Apple introduced a new way of file system hierarchy that can separate the system and user data within an APFS system container since macOS Catalina: Macintosh HD, a volume which is mounted as read-only for system files; and Macintosh HD - Data, a volume which is mounted as writable and for all user intractable files such as applications and preferences. There are also other volumes such as Recovery that is used for RecoveryOS:
$ diskutil list
/dev/disk0 (internal, physical):
#: TYPE NAME SIZE IDENTIFIER
0: GUID_partition_scheme *1.0 TB disk0
1: Apple_APFS_ISC Container disk2 524.3 MB disk0s1
2: Apple_APFS Container disk3 994.7 GB disk0s2
3: Apple_APFS_Recovery Container disk1 5.4 GB disk0s3
/dev/disk3 (synthesized):
#: TYPE NAME SIZE IDENTIFIER
0: APFS Container Scheme - +994.7 GB disk3
Physical Store disk0s2
1: APFS Volume Macintosh HD - Data 410.4 GB disk3s1
2: APFS Volume Macintosh HD 8.9 GB disk3s3
3: APFS Snapshot com.apple.os.update-... 8.9 GB disk3s3s1
4: APFS Volume Preboot 4.7 GB disk3s4
5: APFS Volume Recovery 769.9 MB disk3s5
6: APFS Volume VM 2.1 GB disk3s6
The role of each volume was assigned in its superblock structure (apfs_superblock_t), which can be found in Apple’s APFS Reference:
#define APFS_VOL_ROLE_NONE 0x0000
#define APFS_VOL_ROLE_SYSTEM 0x0001
#define APFS_VOL_ROLE_USER 0x0002
#define APFS_VOL_ROLE_RECOVERY 0x0004
#define APFS_VOL_ROLE_VM 0x0008
#define APFS_VOL_ROLE_PREBOOT 0x0010
#define APFS_VOL_ROLE_INSTALLER 0x0020
#define APFS_VOL_ROLE_DATA 0x0040
#define APFS_VOL_ROLE_BASEBAND 0x0080
Although this is new to macOS at the time, the scheme was already used in iOS for a while. When the system booted, both Macintosh HD (APFS_VOL_ROLE_SYSTEM) and Macintosh HD - Data (APFS_VOL_ROLE_DATA) will be presented as a single logical volume with both their contents combined with the magic of firmlinks.
Firmlinks
Firmlinks are similar to symbolic links but allows bi-directional travel and only for directories. This effectively allow macOS to merge the contents of Macintosh HD and Macintosh HD - Data, e.g. /Users on the read-only Macintosh HD is essentially a firmlink of /Shared on the writable Macintosh HD - Data. This would also make Apple’s System Integrity Protection (SIP) more seamless, e.g. SIP-protected system applications resides in read-only /System/Applications and user applications can be installed in the /Applications, while the user see the combination of both in the root /Applications.

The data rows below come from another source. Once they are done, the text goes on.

/-! ### Outputs, returns and brakes -/

/-- An output or a return. -/
structure OutSt where
  /-- Path current in mA. [16 bits; R284; 0] -/
  ma : Nat := 0
  /-- Land voltage in 10 mV. [16 bits; R284; 0] -/
  land : Int := 0
  /-- Last test word. [8 bits; R284; 0] -/
  lastTest : Nat := 0
  /-- Start of the last test's pulse. [64 bits, ns; R284; 0] -/
  lastTestTime : Nat := 0
  /-- Dark tests performed. [32 bits, saturating; R284; 0] -/
  tests : Nat := 0
  /-- Switch of the next dark test of the set whose lowest member this is: 0 high side or lane B side, 1 series gate or
  lane A side. [1 bit; R254, R255; 0] -/
  next : Nat := 0
  /-- Start of the pulse under way. [64 bits, ns; R254; none] -/
  begun : Nat := 0
  /-- Switch that the dark test under way has opened. [1 bit; R255; 0] -/
  sw : Nat := 0
  /-- A member of the set has failed in the present test. [1 bit; R254, R255; no] -/
  setBad : Bool := false
  /-- A dark test fell due while the array was held. [1 bit; R256; no] -/
  owed : Bool := false
  /-- First failure on the F die's readings pending its repeat: 0 none, 1 did not open, 2 fed externally. [R258; DESIGN
  CHOICE 0, log 21] -/
  failed : Nat := 0
  /-- The same on the island's readings. [R257, R258; DESIGN CHOICE 0, log 21] -/
  failedA : Nat := 0
  /-- Test under way: 0 none, 1 dark, 2 light. [R254, R261; 0] -/
  test : Nat := 0
  /-- Consecutive failed light tests. [count; R261; DESIGN CHOICE 0, log 21] -/
  lightFails : Nat := 0
  /-- Outputs whose current rose at the first failure, on the F die's readings. [R260; none] -/
  bridge : List Nat := []
  /-- The same on the island's readings. [R260; none] -/
  bridgeA : List Nat := []
  /-- Readback invalid. [1 bit; R374; no] -/
  calBad : Bool := false
  /-- Calibration overdue. [1 bit; R375; no] -/
  calLate : Bool := false
  /-- Operating time of the last calibration, plus 1. [ns; R374, R375; 0 none] -/
  calAt : Nat := 0
  /-- On in both lanes at the last commit. [1 bit; R284; off] -/
  on : Bool := false
  /-- Since when it is on, operating time. [ns; R285, R463; DESIGN CHOICE 0, log 21] -/
  since : Nat := 0
deriving DecidableEq, Repr

/-- Learned drop-out values and counters of an output (Table OU-12). -/
structure Learn where
  /-- Switch-ons. [32 bits, saturating; R285; 0] -/
  ons : Nat := 0
  /-- On time of the completed switch-ons in ns. [32 bits of s, saturating; R285; 0] -/
  onTime : Nat := 0
  /-- Drop-outs reported. [32 bits, saturating; R270, R285; 0] -/
  count : Nat := 0
  /-- Total of the first 64 drop-outs in µs. [sum; R270; 0] -/
  total : Nat := 0
  /-- Learning count. [8 bits; R270; 0] -/
  n : Nat := 0
  /-- Learned drop-out in µs. [32 bits; R270; 0] -/
  learned : Nat := 0
  /-- The last 16 reported, newest first. [R270; empty] -/
  last16 : List Nat := []
  /-- Largest drift in 0.1 %. [16 bits; R285; 0] -/
  drift : Nat := 0
deriving DecidableEq, Repr

structure BrakeSt where
  /-- Coil current in mA. [16 bits; R284; 0] -/
  ma : Nat := 0
  /-- Last dip time in µs. [32 bits; R284; 0xFFFFFFFF] -/
  dip : Nat := 0xFFFFFFFF
  /-- Last check result. [8 bits; R284; 0] -/
  check : Nat := 0
  /-- Last mechanical test. [8 bits; R284; 0] -/
  mech : Nat := 0
  /-- End of the last mechanical test. [64 bits, ns; R284; 0] -/
  mechTime : Nat := 0
  /-- Device time of waveform sample 0. [64 bits, ns; R284; 0] -/
  waveTime : Nat := 0
  /-- Waveform samples in mA. [≤ 2,048 × 16 bits; R284; empty] -/
  wave : List Nat := []
  /-- Pull-in signature still undecided in this pull-in. [1 bit; R275; no] -/
  pending : Bool := false
  /-- The coil current has reached the pull-in setting in this pull-in. [1 bit; R273; no] -/
  reached : Bool := false
  /-- Dark test fields, as for an output. [R254 to R258; 0] -/
  o : OutSt := {}
deriving DecidableEq, Repr

/-- Learned values and counters of a brake (Table OU-12). -/
structure BrakeLearn where
  /-- Pull-ins. [32 bits, saturating; R285; 0] -/
  pullIns : Nat := 0
  /-- The passing dips, newest first, up to 64. [R276; empty] -/
  dips : List Nat := []
  /-- Baseline in µs. [32 bits; R276, R285; 0] -/
  base : Nat := 0
  /-- Initial baseline in µs. [32 bits; R276, R285; 0] -/
  initial : Nat := 0
  /-- Learning count. [8 bits; R276, R285; 0] -/
  n : Nat := 0
  /-- Signature failures. [32 bits, saturating; R285; 0] -/
  sigFails : Nat := 0
  /-- Mechanical tests passed. [32 bits, saturating; R285; 0] -/
  passed : Nat := 0
  /-- Mechanical tests failed. [32 bits, saturating; R285; 0] -/
  failed : Nat := 0
  /-- Operating time of the last passed test, ns. [R285; 0] -/
  lastPass : Nat := 0
deriving DecidableEq, Repr

structure Outs where
  /-- Outputs and returns by source number. [112 + 56; R242, R247; off] -/
  elems : Table OutSt := []
  /-- Brakes by source number. [14; R272; applied] -/
  brakes : Table BrakeSt := []
  /-- Learned values by source number of the output. [112; R270; 0] -/
  learn : Table Learn := []
  /-- Learned values by source number of the brake. [14; R276; 0] -/
  brakeLearn : Table BrakeLearn := []
  /-- Group current sums of the last 100 ms, newest first, by site·2 + group. [1,000 × 16 bits; R246; empty] -/
  sums : Table (List Nat) := []
  /-- Groups of a site that an uncleared record 0x0308 opens, bit by group. [2 bits; R246; DESIGN CHOICE 0, log 21] -/
  opened : Table Nat := []
  /-- Output stage: words published at the last boundary, by site. [26 bits; R309; 0] -/
  publishedA : Table Nat := []
  /-- Device time of publication, by site. [64 bits; R316; 0] -/
  publishTime : Table Nat := []
deriving DecidableEq, Repr

/-! ### Processor lane -/

/-- The ten writable CSRs of R298 (mtvec is fixed at the trap sink). -/
structure Csrs where
  /-- Machine status. [32 bits; R298; DESIGN CHOICE 0, log 8] -/
  mstatus   : Word := 0
  /-- Trap vector, fixed at the trap sink. [32 bits; R286, R291; DESIGN CHOICE 0, log 8] -/
  mtvec     : Word := 0
  /-- PC of the trap. [32 bits; R291; DESIGN CHOICE 0, log 8] -/
  mepc      : Word := 0
  /-- Cause of the trap. [32 bits; R291; DESIGN CHOICE 0, log 8] -/
  mcause    : Word := 0
  /-- Value of the trap. [32 bits; R298; DESIGN CHOICE 0, log 8] -/
  mtval     : Word := 0
  /-- Scratch. [32 bits; R298; DESIGN CHOICE 0, log 8] -/
  mscratch  : Word := 0
  /-- Cycles, low word. [32 bits; R298; DESIGN CHOICE 0, log 8] -/
  mcycle    : Word := 0
  /-- Cycles, high word. [32 bits; R298; DESIGN CHOICE 0, log 8] -/
  mcycleh   : Word := 0
  /-- Instructions, low word. [32 bits; R298; DESIGN CHOICE 0, log 8] -/
  minstret  : Word := 0
  /-- Instructions, high word. [32 bits; R298; DESIGN CHOICE 0, log 8] -/
  minstreth : Word := 0
deriving DecidableEq, Repr, Inhabited

/-- The 42 state words of one pass: x1 to x31, the PC and the CSRs. The shadow pass holds every one
of them inverted (R293); the model keeps the shadow words as they are held, so that a register that a
shadow pass does not list holds 0xFFFFFFFF. -/
structure Ctx where
  /-- x1 to x31. [31 × 32 bits; R286; DESIGN CHOICE 0, log 8] -/
  regs : Table Word := []
  /-- PC. [32 bits; R286; 0] -/
  pc : Word := 0
  /-- CSRs. [10 × 32 bits; R286; DESIGN CHOICE 0, log 8] -/
  csrs : Csrs := {}
deriving DecidableEq, Repr, Inhabited

/-- The state words of the shadow pass of a core whose words are all 0 (R293). -/
def Ctx.ones : Ctx :=
  { regs := [], pc := 0xFFFFFFFF
    csrs := ⟨0xFFFFFFFF, 0xFFFFFFFF, 0xFFFFFFFF, 0xFFFFFFFF, 0xFFFFFFFF, 0xFFFFFFFF, 0xFFFFFFFF, 0xFFFFFFFF,
      0xFFFFFFFF, 0xFFFFFFFF⟩ }

/-- Roles of Table PL-10. -/
inductive Role where
  | active
  | standby
  | underTest
  | removed
  | halted
deriving DecidableEq, Repr, Inhabited

/-- Performance counters of a core (Table PM-4). -/
structure Perf where
  /-- Control. [8 bits; R477, R482; 3] -/
  control : Nat := 3
  /-- Event selectors. [4 × 8 bits; R477, R482; 0] -/
  select : Table Nat := []
  /-- Event counters. [4 × 32 bits; R478, R482; 0] -/
  events : Table Nat := []
  /-- Slot counters retired, wasted, front-end, back-end, idle. [5 × 32 bits; R475; 0] -/
  slots : Table Nat := []
  /-- Pending slots of the interval: 0 retired, 2 front-end, 3 back-end. [counts; R476; 0] -/
  pending : Table Nat := []
  /-- Slots counted since the last boundary. [count; R475; 0] -/
  counted : Nat := 0
  /-- A core cycle that belongs to no full slot yet: the slot counts in the category of its second cycle. [1 bit; R475;
  0] -/
  odd : Nat := 0
  /-- Overflow flags. [9 bits; R478; 0] -/
  flags : Nat := 0
  /-- Core cycles since power-up. [64 bits; R482; 0] -/
  cycles : Nat := 0
  /-- Sampling mode. [8 bits; R479; 0] -/
  mode : Nat := 0
  /-- Sampling interval in instructions. [32 bits; R479; 65,536] -/
  interval : Nat := 65536
  /-- Jitter. [1 bit; R479; off] -/
  jitter : Bool := false
  /-- Instructions to the next sample. [count; R479; DESIGN CHOICE 65,536, log 21] -/
  toNext : Nat := 65536
  /-- Samples held. [≤ 256 records; R479; empty] -/
  samples : List (List Byte) := []
  /-- Samples of the interval not confirmed yet. [records; R479; empty] -/
  pendingSamples : List (List Byte) := []
  /-- Samples discarded by rollback. [32 bits, saturating; R479; 0] -/
  discarded : Nat := 0
  /-- Samples lost, buffer full. [32 bits, saturating; R479; 0] -/
  lost : Nat := 0
  /-- Generation number of the samples. [16 bits; R122; 0] -/
  gen : Nat := 0
deriving DecidableEq, Repr

/-- An entry of the skew registers of a core (R297). -/
structure SkewEntry where
  /-- The decoded instruction. [R297; no entry] -/
  instr : Instr
  /-- Its PC. [32 bits; R297; no entry] -/
  pc : Word
  /-- Its operand selects: rd, rs1 and rs2, least significant first. [15 bits; R297; no entry] -/
  selects : Nat
  /-- Even parity of each 16-bit field: the decoded instruction, the halves of the PC, the selects. [1 bit per field;
  R297; no entry; the fields of the decoded instruction DESIGN CHOICE, log 81] -/
  parity : List Bool
deriving DecidableEq, Repr

/-- A core K0 to K3. -/
structure CoreSt where
  /-- Role of Table PL-10. [4 bits; R316; standby] -/
  role : Role := .standby
  /-- Partition, 0xF none. [4 bits; R316; none] -/
  part : Nat := 0xF
  /-- TCM set, 0xF none. [4 bits; R316; none] -/
  set : Nat := 0xF
  /-- Primary pass. [42 words; R292; DESIGN CHOICE 0, log 8] -/
  prim : Ctx := {}
  /-- Shadow pass, complement domain: the words as held. [42 words; R293; DESIGN CHOICE the inverse of 0, log 8] -/
  shad : Ctx := Ctx.ones
  /-- Checkpoint registers. [42 words; R298; DESIGN CHOICE 0, log 8] -/
  saved : Ctx := {}
  /-- Chime count. [count modulo 104; R302; DESIGN CHOICE 0, log 21] -/
  chime : Nat := 0
  /-- Posted stores: address and value, oldest first. [R299; empty] -/
  posted : List (Nat × Word) := []
  /-- CYCLE_END issued: waits for the boundary. [1 bit; R308; no] -/
  ended : Bool := false
  /-- Stopped by a trap. [1 bit; R291; no] -/
  trapped : Bool := false
  /-- Interval retried. [1 bit; R301; no] -/
  retried : Bool := false
  /-- Rollback times in operating time ns, newest first. [R301; empty] -/
  rolls : List Nat := []
  /-- Rollbacks since power-up. [32 bits, saturating; R316; 0] -/
  rollbacks : Nat := 0
  /-- The logic BIST of a removed core: 0 none, 1 due or running, 2 passed, 3 failed. [R305; 0] -/
  bist : Nat := 0
  /-- Performance counters of the core. [Table PM-4; R475 to R479; as the fields of Perf] -/
  perf : Perf := {}
  /-- The delay line that carries the issue information to the shadow pass, newest first. [2 entries; R297; empty] -/
  skew : List SkewEntry := []
  /-- Core cycle count at the end of the last checkpoint or restore. [R298; DESIGN CHOICE 0, log 21] -/
  ckptCycles : Nat := 0
  /-- End of the last checkpoint or restore. [ns; R298; DESIGN CHOICE 0, log 21] -/
  ckptTime : Nat := 0
deriving DecidableEq, Repr

/-- A TCM set TS0 to TS3 (R287). -/
structure Tcm where
  /-- Instruction TCM. [128 KiB; R287; DESIGN CHOICE 0, log 21] -/
  imem : Mem := []
  /-- Data TCM. [64 KiB; R287; DESIGN CHOICE 0, log 21] -/
  dmem : Mem := []
  /-- Undo journal, newest first: address and old word. [512 × 8 bytes; R299; empty] -/
  journal : List (Nat × Word) := []
deriving DecidableEq, Repr

/-- One copy of a standby slot (R304). -/
structure SlotCopy where
  /-- The state words on the true rail. [42 words; R304; no copy] -/
  word : Ctx
  /-- The state words on the complement rail. [42 words; R304; no copy] -/
  comp : Ctx
  /-- The CRC-32 over the 42 words. [32 bits; R304; no copy] -/
  crc : Nat
deriving DecidableEq, Repr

The system firmlinks can be found at /usr/share/firmlinks:
$ cat /usr/share/firmlinks
/AppleInternal AppleInternal
/Applications Applications
/Library Library
/System/Library/Caches System/Library/Caches
/System/Library/Assets System/Library/Assets
/System/Library/PreinstalledAssets System/Library/PreinstalledAssets
/System/Library/AssetsV2 System/Library/AssetsV2
/System/Library/PreinstalledAssetsV2 System/Library/PreinstalledAssetsV2
/System/Library/CoreServices/CoreTypes.bundle/Contents/Library System/Library/CoreServices/CoreTypes.bundle/Contents/Library
/System/Library/Speech System/Library/Speech
/Users Users
/Volumes Volumes
/cores cores
/opt opt
/private private
/usr/local usr/local
/usr/libexec/cups usr/libexec/cups
/usr/share/snmp usr/share/snmp
Create Your Own Synthetic Firmlinks
To create root-level directories since Catalina, we need to rely on synthetic firmlinks:
- Create a file in
/etcnamedsynthetic.conf. - Make sure its permissions were set to:
root: read, write
wheel: read
everyone: read
(Usually command “sudo touch /etc/synthetic.conf” would do all the above.)
In order to link directory /Users/foo/bar to /baz, we can add a new entry to the file we just created as following:
# create a firmlink named "baz" at / which points to "Users/foo/bar"
baz Users/foo/bar
You can also check man synthetic.conf for all available options. Note that the two should be separate with a tab instead of spaces or it won’t work. Also the paths are not started with /. Now reboot the system and see the changes we just made.